We often call the period between the close of the Old Testament and the beginning of the New the “four hundred years of silence,” because there were no writing prophets during this time in Israel’s history.
But in Psalm 50, Asaph makes it clear that God is not silent!
He speaks and summons the earth in verse 1.
He is a devouring fire and a mighty tempest in verse 3.
So why does God seem to go quiet so often? If God does not keep silent, why are there so many long stretches where it doesn’t seem like He is saying anything? Why, for example, when Saul inquired of the Lord in 1 Samuel 28, “the Lord did not answer him, either by dreams, or by Urim, or by prophets” (verse 6)?
Asaph gives us the answer in verses 16-21 of Psalm 50:
16 But to the wicked God says: “What right have you to recite my statutes or take my covenant on your lips? 17 For you hate discipline, and you cast my words behind you. 18 If you see a thief, you are pleased with him, and you keep company with adulterers. 19 “You give your mouth free rein for evil, and your tongue frames deceit. 20 You sit and speak against your brother; you slander your own mother's son. 21 These things you have done, and I have been silent; you thought that I was one like yourself.

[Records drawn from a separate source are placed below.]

-- ==== Sys2Proof/Certificates/Slice0/Obligations.lean ====
section
/-! DEFINITION. The statements for the provers. Each docstring names the rule or the sentence of spec/ it formalises; a clause that
rests on a choice of the model names the log entry. `refusedWith s e` is the state after a refusal with code `e`, `completedAs s t`
the state after a completion whose writes give `t` (Sys2Proof/Safety.lean). -/

open Sys2Proof Sys2Proof.Machine Sys2Proof.Safety

/-! ## Encoding -/

/-- The words the spec writes out for its examples decode to the commands it writes them for, one or more of every family
(30_encoding.md R104 and the examples of files 40 to 45), and sub-header bytes to their sub-headers (R110, R111). -/
def Obligations.SpecWordsDecodeToTheirCommands : Prop :=
  decode 0x0000000000000000#64 = .ok .sysNop
    ∧ decode 0x0100000000000000#64 = .ok .sysReset
    ∧ decode 0x0233000000000002#64 = .ok (.csrWr 0x33#8 2#32)
    ∧ decode 0x030100AB00000003#64 = .ok (.memWr 1#8 0xAB#16 3#32)
    ∧ decode 0x1001000000000010#64 = .ok (.macInitTx .ul 16#32)
    ∧ decode 0x1204000300000000#64 = .ok (.macAddSdu 4#6 3#16 0#32)
    ∧ decode 0x1428003200000000#64 = .ok (.macAddSePhrCe 40#6 50#6)
    ∧ decode 0x1502001100000000#64 = .ok (.macAddSbsrCe 2#3 17#5)
    ∧ decode 0x1600112233445566#64 = .ok (.macAddConresCe 0x112233445566#48)
    ∧ decode 0x1C34000100000000#64 = .ok (.macChkLcid 52#6 .ul)
    ∧ decode 0x2000000000000034#64 = .ok (.rbInit .config1 0#16 52#32)
    ∧ decode 0x2300000000001000#64 = .ok (.rbAddRbgs 0x1000#19)
    ∧ decode 0x280000050000000F#64 = .ok (.rbGrantSetInterval 5#16 15#32)
    ∧ decode 0x2E010000000001D9#64 = .ok (.rbGrantDecode .type1 473#32)
    ∧ decode 0x3000000000000000#64 = .ok .uciGenMux
    ∧ decodeSubHeader [0x34#8] = .ok (.subhdr1B false false 52#6)
    ∧ decodeSubHeader [0x84#8, 0x01#8] = .ok (.subhdr2B true 4#6 1#8)
    ∧ decodeSubHeader [0x41#8, 0x01#8, 0x00#8] = .ok (.subhdr3B false 1#6 256#16)
    ∧ decode 0x0500000000000000#64 = .error .unknownOp
    ∧ decode 0x0233000100000002#64 = .error .reservedBits

/-- Decode and encode agree: every well-formed instruction, with every value of every operand, decodes from its encoding
(R100, R104, R110 to R112). -/
def Obligations.EncodedInstructionsDecodeBack : Prop :=
  ∀ i : Instr, i.wellFormed = true → decodeEncoding (encode i) = .ok i

/-- No two words mean the same: a word that decodes is the encoding of what it decodes to, on the command port and on the wire
(R101, R106, "no encoding that executes as a different command"; R111, R112). -/
def Obligations.DecodedWordsAreTheirEncodings : Prop :=
  (∀ (w : CmdWord) (i : Instr), decode w = .ok i → encode i = .command w)
    ∧ (∀ (bytes : List Byte) (i : Instr), decodeSubHeader bytes = .ok i → encode i = .wire bytes)

/-- `mask` and `match` of the 38 command rows, from spec/opcode_table.json. -/
def opcodeRows : List (CmdWord × CmdWord) :=
  [(0xFFFFFFFFFFFFFFFF#64, 0x0000000000000000#64), (0xFFFFFFFFFFFFFFFF#64, 0x0100000000000000#64),
   (0xFF00FFFF00000000#64, 0x0200000000000000#64), (0xFF00000000000000#64, 0x0300000000000000#64),
   (0xFF00FFFF00000000#64, 0x0400000000000000#64), (0xFFFEFFFF00000000#64, 0x1000000000000000#64),
   (0xFFFEFFFFFFFFFFFF#64, 0x1100000000000000#64), (0xFFC0000000000000#64, 0x1200000000000000#64),
   (0xFFFFFFFFFFFF0000#64, 0x1300000000000000#64), (0xFFC0FFC0FFFFFFFF#64, 0x1400000000000000#64),
   (0xFFF8FFE0FFFFFFFF#64, 0x1500000000000000#64), (0xFFFF000000000000#64, 0x1600000000000000#64)]
  ++ [(0xFFFFFFFFFFFFFFFF#64, 0x1700000000000000#64), (0xFFFFFFFF00000000#64, 0x1800000000000000#64),
   (0xFFFFFFFF00000000#64, 0x1900000000000000#64), (0xFFFFFFFF00000000#64, 0x1A00000000000000#64),
   (0xFFFFFFFFFFFFFFFF#64, 0x1B00000000000000#64), (0xFFC0FFFEFFFFFFFF#64, 0x1C00000000000000#64),
   (0xFFFE000000000000#64, 0x2000000000000000#64), (0xFFFFFFFFFFFFFFFF#64, 0x2100000000000000#64),
   (0xFFFF000000000000#64, 0x2200000000000000#64), (0xFFFFFFFFFFF80000#64, 0x2300000000000000#64),
   (0xFFFFFFFFFFFFFFFF#64, 0x2400000000000000#64), (0xFFFFFFFFFFFFFFFF#64, 0x2500000000000000#64)]
  ++ [(0xFFFF000000000000#64, 0x2600000000000000#64), (0xFFFF000000000000#64, 0x2700000000000000#64),
   (0xFFFF000000000000#64, 0x2800000000000000#64), (0xFFFFFFFFFFF80000#64, 0x2900000000000000#64),
   (0xFFFFFFFFFFFFFFFF#64, 0x2A00000000000000#64), (0xFFFFFFFFFFFFFFFF#64, 0x2B00000000000000#64),
   (0xFFFFFFFFFFFFFFFF#64, 0x2C00000000000000#64), (0xFFFFFFFFFFFFFFFF#64, 0x2D00000000000000#64),
   (0xFFFEFFFF00000000#64, 0x2E00000000000000#64), (0xFFFFFFFF00000000#64, 0x2F00000000000000#64),
   (0xFFFFFFFFFFFFFFFF#64, 0x3000000000000000#64), (0xFFFFFFFFFFFFFFFF#64, 0x3100000000000000#64),
   (0xFFFFFFFFFFFFFFFF#64, 0x3200000000000000#64), (0xFFFFFFFFFFFFFFFF#64, 0x3300000000000000#64)]

/-- R102: a word decodes exactly where `(w AND mask) = match` for a row of the table; every other word is illegal. -/
def Obligations.DecodingTestsMaskAndMatch : Prop :=
  ∀ w : CmdWord, (∃ i, decode w = .ok i) ↔ ∃ row ∈ opcodeRows, w &&& row.1 = row.2

/-! ## The step -/

/-- R321 and R80: a block that is not locked, or the exact reset word, runs the instruction the issued word decodes to; with nothing to
issue the block is idle and keeps all state (R338). The model's choice: the words still to be issued are the inbox, of which a step takes
the first (log entry 1), `serial` counts the words issued (log entry 3), and no parse is in progress (log entry 5). -/
def Obligations.StepRunsTheDecodedCommand : Prop :=
  ∀ s : State, s.cursor.len ≤ s.cursor.off →
    (s.inbox = [] → step s = .next s)
    ∧ (∀ (w : CmdWord) (rest : List CmdWord) (i : Instr), s.inbox = w :: rest → s.fatal = none ∨ w = resetWord →
        decode w = .ok i → step s = exec i { s with inbox := rest, serial := s.serial + 1 })

/-- The model's choice (log entry 5): with a parse in progress the step runs the sub-header that stands at its cursor; the bytes there
are those R110 to R112 give (one, and one or two length bytes where the LCID carries a length that is not cut off). -/
def Obligations.StepRunsTheSubHeaderOfTheParse : Prop :=
  ∀ (s : State) (i : Instr) (bytes : List Byte), s.cursor.off < s.cursor.len →
    encode i = .wire bytes →
    bytes.length = (if hasLength (s.read .tb s.cursor.off % 64) s.mac.dir
        ∧ s.cursor.off + 1 + (if s.read .tb s.cursor.off / 64 % 2 = 1 then 2 else 1) ≤ s.cursor.len
      then (if s.read .tb s.cursor.off / 64 % 2 = 1 then 3 else 2) else 1) →
    (∀ k b, bytes[k]? = some b → s.read .tb (s.cursor.off + k) = b.toNat) →
    step s = exec i s

/-- R106: a word that decodes as illegal completes with `E_ILLEGAL_CMD` (0x10) and changes nothing else but `CSEQ`; every reserved
`op` value is such a word, and so is a word that fails its row's zeros. (Inbox, `serial`, parse: the model's, log entries 1, 3, 5.) -/
def Obligations.IllegalWordsChangeStatusAndCount : Prop :=
  (∀ (s : State) (w : CmdWord) (rest : List CmdWord) (e : Illegal), s.cursor.len ≤ s.cursor.off → s.inbox = w :: rest →
      s.fatal = none → decode w = .error e →
      step s = .next (refusedWith { s with inbox := rest, serial := s.serial + 1 } .illegalCmd)
        ∧ (refusedWith s .illegalCmd).csrRead 0x01 = 0x10#32)
    ∧ (∀ w : CmdWord, (0x05 ≤ (opField w).toNat ∧ (opField w).toNat ≤ 0x0F) ∨ (0x1D ≤ (opField w).toNat ∧ (opField w).toNat ≤ 0x1F)
        ∨ 0x34 ≤ (opField w).toNat → decode w = .error .unknownOp)
    ∧ (∀ w : CmdWord, (∀ row ∈ opcodeRows, w &&& row.1 ≠ row.2) → ∃ e, decode w = .error e)

/-- R326: a fatal error reports its code, locks the block and changes nothing else; while locked, every word but the exact reset word
completes with `E_LOCKED` and changes only `STATUS` and `CSEQ`, the first cause stays, and the reset word unlocks. (Inbox, `serial`, parse: the
model's choice, log entries 1, 3, 5.) -/
def Obligations.FatalErrorsLockTheBlock : Prop :=
  (∀ (s : State) (c : FatalCause), s.fatal = none →
      s.complete (.fatal c) = { s with status := c.code, fatal := some c, cseq := s.cseq + 1 }
        ∧ (s.complete (.fatal c)).csrRead 0x02 = word (1 + 256 * c.code.value))
    ∧ (∀ (s : State) (c : FatalCause) (w : CmdWord) (rest : List CmdWord), s.cursor.len ≤ s.cursor.off →
        s.inbox = w :: rest → s.fatal = some c →
        (w ≠ 0x0100000000000000#64 → step s = .next (refusedWith { s with inbox := rest, serial := s.serial + 1 } .locked))
        ∧ (w = 0x0100000000000000#64 → ∃ t, step s = .next t ∧ t.fatal = none ∧ t.status = .ok))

When we come to God expecting Him to look the other way or wink indulgently at our sin, He doesn’t respond (verses 17-19).
When we come to Him expecting Him to agree with us when we speak against our brother or slander someone else made in His image, God will steadfastly keep His mouth shut (verse 20).
When we approach Him as though He is “altogether like us,” God has no obligation to speak (verse 21).
God won’t let us make Him in our image. He is interested in transforming us into His image (see Romans 8:29, 12:2).
Beloved, this may be a dry, desert season for you. You may be going through the motions of attending church, bringing your tithes, reading the Bible, and prayer, but it seems mechanical. You don’t feel like you are really hearing from God.
Let Psalm 50 call you to reflection and repentance. Our God speaks. He does not keep silence. But remember that while He is personal and intimate, He is also holy and transcendent. So don’t approach Him with your gossip or your petty grievances. Don’t expect Him to speak truth if your own tongue is framing deceit. And don’t approach Him as though He is one like yourself. Because He is not.
Thanks be to God, He is not!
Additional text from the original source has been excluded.